Source material START

/-- R36: a report is handed to the trunk port, and its value is the last reported one when the frame is admitted. -/
theorem report_writeRt (n : Fin 32) (value : Int) (x : NodeRt) (g : State) :
    let out := hand (reportFrame (g.sensor.nodes.get n) value g.clock (g.zones.rts.get (g.sensor.nodes.get n).zone).state)
      (writeRt n x g)
    report n value (writeRt n x g) =
      if out.2 then writeRt n { x with lastReported := some value } out.1 else out.1 := by
  intro out
  have hx : out.1.sensor.rts.get n = x := by
    rw [(hand_sent _ _).sensor]
    exact writeRt_get n x g
  show (if out.2 then out.1.modNodeRt n _ else out.1) = _
  rw [modNodeRt_eq_writeRt, hx]

/-- R37, R38: what each policy makes of a value of a node whose runtime is `x`. -/
theorem applyPolicy_writeRt (n : Fin 32) (value : Int) (x : NodeRt) (g : State) :
    applyPolicy n value (writeRt n x g) = match (g.sensor.nodes.get n).policy with
      | .pass => report n value (writeRt n x g)
      | .silent => writeRt n x g
      | .everyN k => if x.everyN + 1 = k then report n value (writeRt n { x with everyN := 0 } g)
          else writeRt n { x with everyN := x.everyN + 1 } g
      | .change delta => if changed delta value x.lastReported then report n value (writeRt n x g) else writeRt n x g := by
  unfold applyPolicy
  rw [show (writeRt n x g).sensor.nodes = g.sensor.nodes from rfl]
  cases (g.sensor.nodes.get n).policy <;> simp only [modNodeRt_eq_writeRt, writeRt_get, writeRt_writeRt]

theorem changed_far {delta : Nat} {value : Int} {reported : Option Int}
    (h : ∀ last, reported = some last → delta ≤ (value - last).natAbs) : changed delta value reported = true := by
  cases reported with
  | none => rfl
  | some last => exact decide_eq_true (h last rfl)

theorem changed_near {delta : Nat} {value last : Int} (h : (value - last).natAbs < delta) :
    changed delta value (some last) = false := decide_eq_false (Nat.not_le.2 h)

/-- R24, R25: a valid reading is calibrated, stored with the clock, and passed to the policy. -/
theorem takeReading_valid {n : Fin 32} {raw : Half} {quality : Byte} {g : State} (h : readingValid raw quality = true) :
    takeReading n raw quality g =
      let value := max (-600) (min 600 (raw.toInt + (g.sensor.nodes.get n).offset))
      applyPolicy n value (writeRt n { g.sensor.rts.get n with last := some { value := value, clock := g.trip.clock } } g) := by
  rw [takeReading, if_pos h]
  rfl

/-- R39, R197: the bytes of a REPORT, its zone state by its number. -/
theorem reportFrame_eq (e : NodeEntry) (value : Int) (clock : Clock) (z : ZoneState) : reportFrame e value clock z =
    { cls := .report, dest := 0, aliasAddr := none, kind := 0x21, tag := 0xC0, origin := .plain,
      payload := [e.address, BitVec.ofNat 8 (e.zone.val + 1)] ++ b2 (BitVec.ofInt 16 value) ++ b4 clock
        ++ [match z with | .unset => (0 : Byte) | .live => 1 | .stale => 2] } := by
  cases z <;> rfl

/-- R36: an event that ends in a report hands its frame, and writes the last reported value when it is admitted. -/
theorem report_hands {c : Instr} {s g : State} {n : Fin 32} {value : Int} {x : NodeRt} {frame : OutFrame}
    (hf : reportFrame (g.sensor.nodes.get n) value g.clock (g.zones.rts.get (g.sensor.nodes.get n).zone).state = frame)
    (h : exec c s = .next (report n value (writeRt n x g))) :
    let out := hand frame (writeRt n x g)
    Sent (writeRt n x g) out.1 ∧ (out.2 = false → exec c s = .next out.1) ∧
      (out.2 = true → exec c s = .next (writeRt n { x with lastReported := some value } out.1)) := by
  intro out
  rw [report_writeRt, hf] at h
  exact ⟨hand_sent _ _, fun ho => h.trans (congrArg _ (if_neg (Bool.eq_false_iff.1 ho))),
    fun ho => h.trans (congrArg _ (if_pos ho))⟩

/-- Settles O45: a reading does what a good reply does (R15, R18), and a valid one is then stored (R24, R25) and
passed to the node's policy (R36 to R39). -/
theorem validReadingsAreStoredAndReported : Obligations.ValidReadingsAreStoredAndReported := by
  intro s src tag raw quality n acc sent windowEnd hx hsrc hk e rt c
  subst hsrc
  obtain ⟨taken, quietly, told⟩ := goodNode_spec s n acc
  have answer : exec c s = _ := replyReading_good hx hk tag raw quality
  have idle := replyIdle_good hx tag
  generalize goodNode n (s.modSensor fun x => x.endPoll acc) = g at *
  have recorded : Recorded { s with sensor := g.sensor } g := by
    by_cases hl : rt.state = .lost
    · exact (told hl).recorded
    · exact (quietly hl) ▸ Recorded.refl _
  have entry : rt.state = .lost → Appends s g { kind := .nodeBack, zone := some e.zone, v1 := e.address.setWidth 32 } :=
    fun hl => by
      have h := (told hl).entry
      rwa [if_pos hk] at h
  refine ⟨g, idle, taken.node, by rw [taken.sensor], taken.others, taken.ended, quietly,
    fun hl => ⟨recorded, entry hl, (told hl).flag⟩, fun hi => ?_, fun hq h1 h2 => ?_⟩
  · rw [answer, takeReading, readingValid_false hi]
    rfl
  intro value stored write quiet frame reports
  have nodes : g.sensor.nodes.get n = e := by rw [taken.sensor]
  have hand_frame : reportFrame (g.sensor.nodes.get n) value g.clock (g.zones.rts.get (g.sensor.nodes.get n).zone).state =
      frame := by
    rw [nodes, recorded.zones, State.clock, recorded.trip]
    exact reportFrame_eq e value _ _
  have policy : exec c s = .next (applyPolicy n value (writeRt n stored g)) := by
    rw [answer, takeReading_valid (readingValid_true hq h1 h2), nodes, taken.node, recorded.trip]
  rw [applyPolicy_writeRt, nodes] at policy
  refine ⟨fun hp => ?_, fun hp => ?_, fun k hp hn => ?_, fun k hp hn => ?_, fun k last hp hl hd => ?_, fun k hp hl => ?_⟩ <;>
    rw [hp] at policy
  · exact policy
  · exact report_hands hand_frame policy
  · exact policy.trans (congrArg _ (if_neg hn))
  · exact report_hands hand_frame (policy.trans (congrArg _ (if_pos hn)))
  · have near : changed k value stored.lastReported = false := (congrArg _ hl).trans (changed_near hd)
    exact policy.trans (congrArg _ (if_neg (Bool.eq_false_iff.1 near)))
  · exact report_hands hand_frame (policy.trans (congrArg _ (if_pos (changed_far hl))))

end Sys2Proof.Machine
end

section
/-! PROOFS. Zone air, steps, and the readings that count (O51; spec 02 R28 to R34). -/

namespace Sys2Proof.Machine

/-! ### What computing a zone does (R30, R31, R33) -/

section
variable {z : Fin 12} {s : State}

/-- R31: a Live zone with no fresh readings goes Stale, which is raised. -/
theorem computeZone_live_stale (hf : freshValues s z = []) (hl : (s.zones.rts.get z).state = .live) :
    computeZone z s = raise .zoneStale (.zone z) (s.modZoneRt z fun r => { r with state := .stale }) := by
  simp only [computeZone, hf, if_pos hl]

/-- R31: any other zone with no fresh readings stays as it is. -/
theorem computeZone_unread (hf : freshValues s z = []) (hl : (s.zones.rts.get z).state ≠ .live) : computeZone z s = s := by
  simp only [computeZone, hf, if_neg hl]

/-- R30: a zone with fresh readings takes their mean as its air value. -/
def takeMean (z : Fin 12) (air : Int) (s : State) : State := s.modZoneRt z fun r => { r with state := .live, air := some air }

/-- R30, R33: a mean that is no step brings nothing more. -/
theorem computeZone_noStep {v : Int} {vs : List Int} (hf : freshValues s z = v :: vs)
    (hs : isStep (s.zones.entries.get z).step (s.zones.rts.get z).air (roundedMean (v :: vs)) = false) :
    computeZone z s = takeMean z (roundedMean (v :: vs)) s := by
  simp only [computeZone, hf, hs]
  rfl

/-- R33: a mean that is a step from the air value held brings what a step does. -/
theorem computeZone_step {v held : Int} {vs : List Int} (hf : freshValues s z = v :: vs)
    (ha : (s.zones.rts.get z).air = some held)
    (hs : isStep (s.zones.entries.get z).step (some held) (roundedMean (v :: vs)) = true) :
    computeZone z s = takeStep z held (roundedMean (v :: vs)) (takeMean z (roundedMean (v :: vs)) s) := by
  simp only [computeZone, hf, ha, hs]
  rfl

/-- R33: a mean is no step for a zone with no air value, or one nearer to it than the threshold. -/
theorem isStep_false {threshold : Nat} {held : Option Int} {new : Int}
    (h : held = none ∨ ∃ x, held = some x ∧ (new - x).natAbs < threshold) : isStep threshold held new = false := by
  rcases h with rfl | ⟨x, rfl, h⟩
  · rfl
  · exact decide_eq_false (Nat.not_le.2 h)

/-- R33, R34: what a step of a zone's mean leaves. -/
theorem computeZone_step_spec {v held : Int} {vs : List Int} (hf : freshValues s z = v :: vs)
    (ha : (s.zones.rts.get z).air = some held)
    (hs : (s.zones.entries.get z).step ≤ (roundedMean (v :: vs) - held).natAbs) :
    let t := computeZone z s
    (t.zones.rts.get z).stepFlag = true ∧
    t.trunk.flags.get EventKind.step.index = { raised := true, subject := .zone z } ∧
    (zoneServed s.trip.clock s.doors z = true → t.journal = s.journal) ∧
    (zoneServed s.trip.clock s.doors z = false →
      t.trunk.flags.get EventKind.unexplainedStep.index = { raised := true, subject := .zone z } ∧
      Appends s t { kind := .unexplainedStep, zone := some z, v1 := tempWord held, v2 := tempWord (roundedMean (v :: vs)) }) := by
  intro t
  have step : isStep (s.zones.entries.get z).step (some held) (roundedMean (v :: vs)) = true := decide_eq_true hs
  obtain ⟨-, flag, served, unserved⟩ := takeStep_spec z held (roundedMean (v :: vs)) (takeMean z (roundedMean (v :: vs)) s)
  rw [← computeZone_step hf ha step] at flag served unserved
  refine ⟨?_, flag, served, unserved⟩
  obtain ⟨-, -, -, -, mean⟩ := computeZone_spec z s
  rw [mean v vs hf, ha, step]
  exact Bool.or_true _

Source material END

● **Directions**: Please return the lines above exactly, from the first one down to the line with "everyN := x.everyN", and stop after that line.

● **Exercise output**:
/-- R36: a report is handed to the trunk port, and its value is the last reported one when the frame is admitted. -/
theorem report_writeRt (n : Fin 32) (value : Int) (x : NodeRt) (g : State) :
    let out := hand (reportFrame (g.sensor.nodes.get n) value g.clock (g.zones.rts.get (g.sensor.nodes.get n).zone).state)
      (writeRt n x g)
    report n value (writeRt n x g) =
      if out.2 then writeRt n { x with lastReported := some value } out.1 else out.1 := by
  intro out
  have hx : out.1.sensor.rts.get n = x := by
    rw [(hand_sent _ _).sensor]
    exact writeRt_get n x g
  show (if out.2 then out.1.modNodeRt n _ else out.1) = _
  rw [modNodeRt_eq_writeRt, hx]

/-- R37, R38: what each policy makes of a value of a node whose runtime is `x`. -/
theorem applyPolicy_writeRt (n : Fin 32) (value : Int) (x : NodeRt) (g : State) :
    applyPolicy n value (writeRt n x g) = match (g.sensor.nodes.get n).policy with
      | .pass => report n value (writeRt n x g)
      | .silent => writeRt n x g
      | .everyN k => if x.everyN + 1 = k then report n value (writeRt n { x with everyN := 0 } g)
          else writeRt n { x with everyN := x.everyN + 1 } g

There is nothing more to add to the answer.